In a simplified model, if you have the refractive power (D) of the cornea and the refractive index (n), you can use the formula,   

D= (n - 1)/r

where, r is the radius of curvature,  n is the refractive index of the cornea relative to air.

Discussion:

• SP (Spherical Power): This value reflects the overall refractive power of the cornea, assuming it has a spherical shape. It is typically given in diopters (D). The spherical power is primarily used to correct myopia (nearsightedness) or hyperopia (farsightedness) where the refractive error is evenly distributed across the cornea. 

• CY (Cylindrical Power): This represents the degree of astigmatism due to the difference in curvature between the flattest and steepest meridians of the cornea. It is also expressed in diopters. Astigmatism occurs when the cornea is not perfectly spherical (like a football) but has different curvatures (more like a rugby ball), leading to distorted or blurred vision. 

• AX (Axis): The axis indicates the orientation of the astigmatism in degrees, ranging from 0 to 180. It identifies the position of the flattest meridian of the cornea. For example, an axis of 90 degrees means the flattest meridian is vertical, and an axis of 180 degrees means it is horizontal. This information is crucial when prescribing cylindrical lenses to correct astigmatism. 
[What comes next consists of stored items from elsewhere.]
-- ==== Sys2Proof/Tests/Slice0.lean ====
section
/-! SUPPORT. Tests: ill-formed terms, words written out from the spec's encodings, single steps on small states, and for every
statement about some states a state and operands that meet its hypotheses. -/
set_option maxRecDepth 100000
set_option Elab.async false
namespace Sys2Proof.Tests
open Sys2Proof Sys2Proof.Machine

/-- The guard of p0, always true (R77). -/
abbrev g : Guard := ⟨0, false⟩

/-! ## Words -/

/-- Words of the C slot, from the encodings of the instruction entries. -/
theorem test_decode_c1 : ([
    (0x2000004001, .br g 0x800001#24),
    (0x24002, .brx g 9),
    (0x48D158003, .call g 0x123456#24),
    (0x84004, .callx g 33),
    (0x5, .ret g),
    (0x10200044006, .loop g 17 0x0102#16),
    (0x320004007, .loopi g 0x8001#16 3#16),
    (0x8, .halt g),
    (0x9, .yield g),
    (0xA, .park g),
    (0x70000000B, .trap g 7#16),
    (0xC, .tret g),
    (0x80020000000D, .svc g 0x8002#16),
    (0x48C00E, .fence g ⟨true, true, false, false⟩ ⟨false, true, false, false⟩ .cluster),
    (0x40000F, .drain g .cluster),
    (0x88010, .barc g 34)] : List (SlotBits × Instr)).all (fun q => decodeSlot .c q.1 == .instr q.2 []) = true := by decide +kernel

/-- Words of the C slot, from the encodings of the instruction entries. -/
theorem test_decode_c2 : ([
    (0xC0000C011, .axenter g 3 0xC#16),
    (0x12, .axleave g),
    (0x80024013, .getc g 9 0x800#12),
    (0x8014014, .setc g 0x080#12 5),
    (0x204000015, .setci g 0x040#12 2#16)] : List (SlotBits × Instr)).all (fun q => decodeSlot .c q.1 == .instr q.2 []) = true := by decide +kernel

/-- Words of the X slot, from the encodings of the instruction entries. -/
theorem test_decode_x3 : ([
    (0x84614001, .add g 5 6 33),
    (0x84614002, .sub g 5 6 33),
    (0x84614004, .mul g 5 6 33),
    (0x84614005, .mulh g 5 6 33),
    (0x84614006, .mulhu g 5 6 33),
    (0x84614007, .div g 5 6 33),
    (0x84614008, .divu g 5 6 33),
    (0x84614009, .rem g 5 6 33),
    (0x8461400A, .remu g 5 6 33),
    (0x8461400B, .and g 5 6 33),
    (0x8461400C, .or g 5 6 33),
    (0x8461400D, .xor g 5 6 33),
    (0x84614011, .shl g 5 6 33),
    (0x84614012, .shr g 5 6 33),
    (0x84614013, .sra g 5 6 33),
    (0x84614017, .min g 5 6 33)] : List (SlotBits × Instr)).all (fun q => decodeSlot .x q.1 == .instr q.2 []) = true := by decide +kernel

/-- Words of the X slot, from the encodings of the instruction entries. -/
theorem test_decode_x4 : ([
    (0x84614018, .max g 5 6 33),
    (0x84614019, .minu g 5 6 33),
    (0x8461401A, .maxu g 5 6 33),
    (0x800300614003, .addi g 5 6 0x8003#16),
    (0x80030061400E, .andi g 5 6 0x8003#16),
    (0x80030061400F, .ori g 5 6 0x8003#16),
    (0x800300614010, .xori g 5 6 0x8003#16),
    (0x2300614014, .shli g 5 6 35),
    (0x2300614015, .shri g 5 6 35),
    (0x2300614016, .srai g 5 6 35),
    (0x221401B, .clz g 5 34),
    (0x221401C, .popc g 5 34),
    (0x7FC1401D, .li g 5 0x7FC#28),
    (0x80000011401E, .lih g 5 0x8000001#28),
    (0x31C61401F, .sel g 5 3 6 7),
    (0x84524020, .cmpeq g 9 5 33)] : List (SlotBits × Instr)).all (fun q => decodeSlot .x q.1 == .instr q.2 []) = true := by decide +kernel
• R1 and R2: These are the measurements of the principal meridians of the cornea. Keratometers typically measure the two most different curvatures on the cornea, which are perpendicular to each other. R1 and R2 represent the radius of curvature for these meridians, usually given in millimeters. From these values, the keratometer calculates the corneal power in diopters for each meridian. The difference between R1 and R2 helps to determine the amount of corneal astigmatism. 

R1: Usually corresponds to the flatter (or least curved) meridian. 

R2: Usually corresponds to the steeper (or more curved) meridian.